Thank you both for this thread!

Hi @cressie176 , thank you again for taking time to share your views on npm dedupe. However, I would like to clarify something related to what you said in the last comment -

since npm dedupe does not appear to materially reduce this attack surface, because it does not reduce the number of versions of a package that are installed

If you take a look at the npm-dedupe documentation, you will see that they are claiming they indeed reduce the number of versions of a package that are installed.

In the documentation, two versions of c - c@1.0.3, and c@1.0.10 got reduced into one - c@1.0.10.

Please let me know if this information helps. Also, please let me know if you have questions.

Thanks @mahirkabir, I had missed that in the documentation. I'll run another test and see if this is indeed the case, however it won't actually have any impact amqplib's user base since the package-lock.json is excluded from the files published to npm.
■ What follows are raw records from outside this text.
-- ==== Sys2Proof/Syntax.lean ====
section
/-! DEFINITION. The syntax: the form records of the 64-bit word (R28, R33, R40 to R44) and `Instr`, one constructor
for each row of spec/opcode_table.json. A constructor of a word instruction carries the fields of its form; a constructor
of an event carries the event's parameters. -/
namespace Sys2Proof

/-- The R form (R33), fields PG to XOP. -/
structure RWord where
  pg : BitVec 3
  pn : Bool
  d : BitVec 8
  a : BitVec 8
  b : BitVec 8
  c : BitVec 8
  ua : Bool
  ub : Bool
  uc : Bool
  na : Bool
  aa : Bool
  nb : Bool
  ab : Bool
  nc : Bool
  ac : Bool
  xop : BitVec 9
deriving DecidableEq, Repr

/-- The I form (R40). -/
structure IWord where
  pg : BitVec 3
  pn : Bool
  d : BitVec 8
  a : BitVec 8
  im : BitVec 2
  imm : BitVec 32
deriving DecidableEq, Repr

/-- The M form (R41); `cp` is AT in the atomic opcodes. -/
structure MWord where
  pg : BitVec 3
  pn : Bool
  d : BitVec 8
  a : BitVec 8
  b : BitVec 8
  sc : BitVec 2
  ord : BitVec 2
  sz : BitVec 3
  cp : BitVec 2
  au : Bool
  off : BitVec 16
deriving DecidableEq, Repr

/-- The B form (R42). -/
structure BWord where
  pg : BitVec 3
  pn : Bool
  tgt : BitVec 24
  bop : BitVec 26
deriving DecidableEq, Repr

/-- The pair opcodes of R47. -/
inductive PairOp where
  | mov | iadd | isub | imul | imin | imax | iminN | imaxN | and | or | xor | shl | shr | sar | iaddSat | iaddSatN
  | fadd | fmul | fmin | fmax | faddSat | fmulSat
  | paddH | pmulH | pminH | pmaxH | paddB | pmulB | pminB | pmaxB
deriving DecidableEq, Repr

/-- Half of a pair word (R43). -/
structure Half where
  op : PairOp
  d : BitVec 8
  a : BitVec 8
  m9 : BitVec 9
deriving DecidableEq, Repr

/-- A pair word: H0 and H1 (R43). -/
structure PairWord where
  h0 : Half
  h1 : Half
deriving DecidableEq, Repr

/-- The combining operation of an atomic (R171). -/
inductive AtomOp where
  | add | min | max | and | or | xor | exch
deriving DecidableEq, Repr

/-- The element type AT of an atomic (R41). -/
inductive AtomTy where
  | nat | sgn | flt | bf16x2
deriving DecidableEq, Repr

/-- What an inbound UALink access asks for (R333). -/
inductive PeerKind where
  | load
  | store (data : List Byte)
  | atomic (op : AtomOp) (ty : AtomTy) (operand : List Byte)
  | cas (cmp new : List Byte)
deriving DecidableEq, Repr

/-- An inbound UALink access: the source's chip number and tag (R379), the member's context and the address (R332), and whether its
data is poisoned (R147). -/
structure PeerReq where
  chip : Nat
  tag : Nat
  ctxid : Nat
  va : DWord
  size : Nat
  kind : PeerKind
  poison : Bool
deriving DecidableEq, Repr

/-- A partition record of the device manifest (R386). -/
structure PartRecord where
  sect : BitVec 16
  stk : BitVec 8
  world : BitVec 8
  ports : BitVec 16
  wdt : Nat
  fwres : Nat
  reserved : Nat
deriving DecidableEq, Repr

/-- The device manifest (R386); `reserved` holds the bytes that R386 fixes at 0. -/
structure Manifest where
  magic : BitVec 32
  ver : Nat
  stepping : Nat
  serial : DWord
  coreEn : BitVec 192
  debugFlags : BitVec 8
  fwKey : BitVec 512
  podKey : BitVec 512
  parts : List PartRecord
  secure : List (Nat × Nat)
  reserved : Nat
deriving DecidableEq, Repr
Hi @cressie176. I understand. Thank you again for getting back to me. Let me know if you have more questions.

For completeness npm can squash libraries with compatible version. If I install glob@7.2.3 to amqplib directly, then run npm dedupe, it upgrades the glob packages introduced through transitive dependencies where the version specification allows.

Before npm i glob@^7.2.0

amqplib@0.10.3
├─┬ mocha@9.2.2
│ └── glob@7.2.0
└─┬ nyc@15.1.0
  ├── glob@7.2.0
  ├─┬ rimraf@3.0.2
  │ └── glob@7.2.0
  └─┬ test-exclude@6.0.0
    └── glob@7.2.0

After npm i glob@^7.2.0

amqplib@0.10.3 /Users/personal/Development/amqp.node/amqplib
├── glob@7.2.3
├─┬ mocha@9.2.2
│ └── glob@7.2.0
└─┬ nyc@15.1.0
  ├── glob@7.2.3 deduped
  ├─┬ rimraf@3.0.2
  │ └── glob@7.2.3 deduped
  └─┬ test-exclude@6.0.0
    └── glob@7.2.3 deduped

The only reason mocha's glob package wasn't upgraded is because the package.json depends on "7.2.0" exactly.

Thanks @mahirkabir, worth knowing